Не всё такое, каким кажется

Мария Синеокая
Она сидела на бордюре и горько плакала. Девчушка лет шести со светлыми, выгоревшими на солнце волосами, стянутыми в хвостик, одетая в цветастое легкое платьице.
— Кто же мог обидеть такую красивую девочку?
Она подняла на меня заплаканное веснушчатое лицо и замерла в нерешительности — то ли сбежать, то ли остаться. Решив, видимо, что тётенька не опасная, она всхлипнула и, уткнувшись лицом в ладошки, выдавила:
— Мама.
Как знакомо! Всё «один в один», как у меня в детстве. Никогда не плакала при родителях. Все свои обиды, а их было немало, ох, немало, «выплакивала» где-нибудь в укромном месте, чаще всего в подушку.
— Я присяду рядом? Ты не против?
Она пожала плечами. Я опустилась рядом с ней на нагретый солнцем бордюр. Какое-то время мы сидели молча, разглядывая куст сирени перед нами. Прохожих здесь было мало, рядом пустырь, заросший полынью. Плакать девочка перестала, только шмыгала носом.
— Хочешь расскажу историю? Про себя, когда я была такой же, как ты. Не смотри так удивленно, я тоже была маленькой девочкой. Я ж не родилась такой дылдой.

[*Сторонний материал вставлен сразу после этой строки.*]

theorem witness_ResetTickGivesResetState : ∃ s : State, s.ports.rst = true ∧ s.blk.seq = .sqLow :=
  ⟨at_ .tvBase (lowBlock 2) { still with rst := true } 1, rfl, rfl⟩

theorem witness_StatusReportsEveryField : ∃ s : State,
    s.blk = Block.reset ∧ s.ports.doneIn ≠ s.params.doneTrueLevel :=
  ⟨at_ .tvBase Block.reset (port true 0x9#4 false) 1, rfl, by decide⟩

/-- Idle for the first half, busy in the last tick of an operation for the second. -/
theorem witness_BlockingAcceptedWhenIdleRejectedWhenBusy :
    (∃ s : State, s.blk.seq = .idle) ∧
    ∃ (s : State) (i : Instr), i ∈ [Instr.relFpga, Instr.relMcu, Instr.rstProg] ∧ s.blk.seq ≠ .idle :=
  ⟨⟨at_ .tvBase mcuBlock (port true 0x1#4 false) 1, rfl⟩,
    ⟨at_ .tvBase { Block.reset with seq := .rmPins } (port true 0x2#4 false) 1, .relMcu, by decide, by decide⟩⟩

theorem witness_ReservedCommandsAnswerIllegal : Instr.reservedA ∈
    [Instr.reservedA, Instr.reservedB, Instr.reservedC, Instr.reservedD, Instr.reservedE, Instr.reservedF] := by
  decide

/-- A rejected command, an illegal one, and one that is performed. -/
theorem witness_EveryCommandIsAnswered :
    (∃ s : State, s.ports.rst = false ∧ s.ports.cmdValid = true ∧
      classOf (decodeCmd s.ports.cmd) = .blocking ∧ s.blk.seq ≠ .idle) ∧
    (∃ s : State, s.ports.rst = false ∧ s.ports.cmdValid = true ∧ classOf (decodeCmd s.ports.cmd) = .reserved) ∧
    ∃ s : State, s.ports.rst = false ∧ s.ports.cmdValid = true ∧ classOf (decodeCmd s.ports.cmd) = .blocking ∧
      s.blk.seq = .idle :=
  ⟨⟨at_ .tvBase pollBlock (port true 0x3#4 false) 1, rfl, rfl, rfl, by decide⟩,
    ⟨at_ .tvBase pollBlock (port true 0xA#4 false) 1, rfl, rfl, rfl⟩,
    ⟨at_ .tvBase mcuBlock (port true 0x1#4 false) 1, rfl, rfl, rfl, rfl⟩⟩

theorem witness_NonBlockingNeverDisturbs : Instr.takeLatch ∈
    [Instr.nop, Instr.isProg, Instr.arm, Instr.rdLatch, Instr.clrLatch, Instr.takeLatch, Instr.status] := by decide

/-- An edge, and no edge beside a clear. -/
theorem witness_FallingEdgeSetsTheLatch :
    (∃ s : State, s.ports.rst = false ∧ s.blk.armed = true ∧ s.blk.donePrev = true ∧ s.ports.doneIn = false) ∧
    ∃ s : State, s.ports.rst = false ∧ s.blk.doneLatch = true ∧ presents s.ports .clrLatch = true ∧
      s.blk.armed = false :=
  ⟨⟨at_ .tvBase edgeBlock still 1, rfl, rfl, rfl, rfl⟩,
    ⟨at_ .tvBase { Block.reset with doneLatch := true } (port true 0x7#4 false) 1, rfl, rfl, by decide, rfl⟩⟩

theorem witness_RfHizFloatsThePins : ∃ s : State, s.ports.rst = false ∧ s.blk.seq = .rfHiz :=
  ⟨at_ .tvBase { mcuBlock with seq := .rfHiz } still 1, rfl, rfl⟩
theorem witness_RfEnAssertsDriveEnable : ∃ s : State, s.ports.rst = false ∧ s.blk.seq = .rfEn :=
  ⟨at_ .tvBase { Block.reset with seq := .rfEn } still 1, rfl, rfl⟩
theorem witness_RmDisDeassertsDriveEnable : ∃ s : State, s.ports.rst = false ∧ s.blk.seq = .rmDis :=
  ⟨at_ .tvBase { loadingBlock with seq := .rmDis } still 1, rfl, rfl⟩
theorem witness_RmPinsReturnsThePins : ∃ s : State, s.ports.rst = false ∧ s.blk.seq = .rmPins :=
  ⟨at_ .tvBase { Block.reset with seq := .rmPins } still 1, rfl, rfl⟩
theorem witness_SqModeDrivesModeSelect : ∃ s : State, s.ports.rst = false ∧ s.blk.seq = .sqMode :=
  ⟨at_ .tvBase { Block.reset with seq := .sqMode, inRp := true } still 1, rfl, rfl⟩
theorem witness_SqOutDrivesTheLineLow : ∃ s : State, s.ports.rst = false ∧ s.blk.seq = .sqOut :=
  ⟨at_ .tvBase { loadingBlock with seq := .sqOut, inRp := true } still 1, rfl, rfl⟩
theorem witness_SqHighReleasesReset : ∃ s : State, s.ports.rst = false ∧ s.blk.seq = .sqHigh :=
  ⟨at_ .tvBase { lowBlock 0 with seq := .sqHigh } still 1, rfl, rfl⟩

/-- The smallest count that goes on, and the largest that ends each wait. -/
theorem witness_WaitStatesCountDown :
    (∃ s : State, s.ports.rst = false ∧ s.blk.seq = .rmSettle ∧ s.blk.timer = 2) ∧
    (∃ s : State, s.ports.rst = false ∧ s.blk.seq = .rfSettle ∧ s.blk.timer = 1 ∧ s.blk.inRp = false) ∧
    (∃ s : State, s.ports.rst = false ∧ s.blk.seq = .rfSettle ∧ s.blk.timer = 1 ∧ s.blk.inRp = true) ∧
    (∃ s : State, s.ports.rst = false ∧ s.blk.seq = .rmSettle ∧ s.blk.timer = 1) ∧
    ∃ s : State, s.ports.rst = false ∧ s.blk.seq = .sqLow ∧ s.blk.timer = 1 :=
  ⟨⟨at_ .tvBase (rmWait 2) still 1, rfl, rfl, rfl⟩,
    ⟨at_ .tvBase { Block.reset with seq := .rfSettle, timer := 1 } still 1, rfl, rfl, rfl, rfl⟩,
    ⟨at_ .tvBase { Block.reset with seq := .rfSettle, timer := 1, inRp := true } still 1, rfl, rfl, rfl, rfl⟩,
    ⟨at_ .tvBase (rmWait 1) still 1, rfl, rfl, rfl⟩, ⟨at_ .tvBase (lowBlock 1) still 1, rfl, rfl, rfl⟩⟩

/-- Success in the tick that would have timed out; the baseline; the timeout with the last sample; the sample before. -/
theorem witness_SqPollSamplesDone :
    (∃ s : State, s.ports.rst = false ∧ s.blk.seq = .sqPoll ∧ s.ports.doneIn = s.params.doneTrueLevel) ∧
    (∃ s : State, s.ports.rst = false ∧ s.blk.seq = .sqPoll ∧ s.ports.doneIn ≠ s.params.doneTrueLevel ∧
      s.params.timeoutTicks = none) ∧
    (∃ (s : State) (n : Nat), s.ports.rst = false ∧ s.blk.seq = .sqPoll ∧
      s.ports.doneIn ≠ s.params.doneTrueLevel ∧ s.params.timeoutTicks = some n ∧ s.blk.pollCnt + 1 = n) ∧
    ∃ (s : State) (n : Nat), s.ports.rst = false ∧ s.blk.seq = .sqPoll ∧
      s.ports.doneIn ≠ s.params.doneTrueLevel ∧ s.params.timeoutTicks = some n ∧ s.blk.pollCnt + 2 = n :=
  ⟨⟨at_ .tvHard { pollBlock with pollCnt := 3 } (port false 0#4 true) 1, rfl, rfl, rfl⟩,
    ⟨at_ .tvBase pollBlock still 1, rfl, rfl, by decide, rfl⟩,
    ⟨at_ .tvHard { pollBlock with pollCnt := 3 } still 1, 4, rfl, rfl, by decide, rfl, rfl⟩,
    ⟨at_ .tvHard { pollBlock with pollCnt := 2 } still 1, 4, rfl, rfl, by decide, rfl, rfl⟩⟩

/-! Safe blocks to start from. -/

/-- `RESET_STATE` under `TV_BASE`. -/
theorem safe_reset : SafeBlock .tvBase Block.reset := by
  constructor <;> simp [Block.reset, Params.tvBase, AtMicroStep]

Ну вот, девчушка даже улыбнулась краешком рта. Я продолжила:
— Не любила меня мама. Я была в этом уверена. Что бы ни сделала — всегда недовольна. Чуть ли не каждый день то она, то папа меня отчитывали. За ерунду всякую. То слишком громко орала во время игры во дворе. «Разве можно девочкам так орать?». То платье порвала, когда через забор перелазила. «Девочка должна вести себя скромно и не лазить где попало!». То соседка «настучала», что я неприличный стишок рассказала, а я ж просто повторила, даже не понимая о чем он. «Стыдно должно быть! Что из тебя вырастет?!». А я молчала в ответ, как партизан. Зубы сцеплю, чтобы не разреветься, и молчу.
Девочка вздохнула:
— Не повезло нам!
— Подожди. Не дорассказала историю-то. Так и росла. Обиды как ком нарастали. Помню, когда уже в десятом классе училась, пошла я в парикмахерскую и там косы мои обрезали. Очень мне хотелось модную прическу. А дома такой скандал вышел! Мама сказала: «Единственное, что у тебя красивое было — это волосы. А ты обкорнала их! Уезжай уже учиться, чтоб мы не видели, что ты творишь!». Я и уехала после окончания школы в другой город учиться, там и осталась, ну, точнее, тут осталась. Замуж вышла. У меня самой дочка родилась. К родителям редко ездила. Не тянуло меня домой.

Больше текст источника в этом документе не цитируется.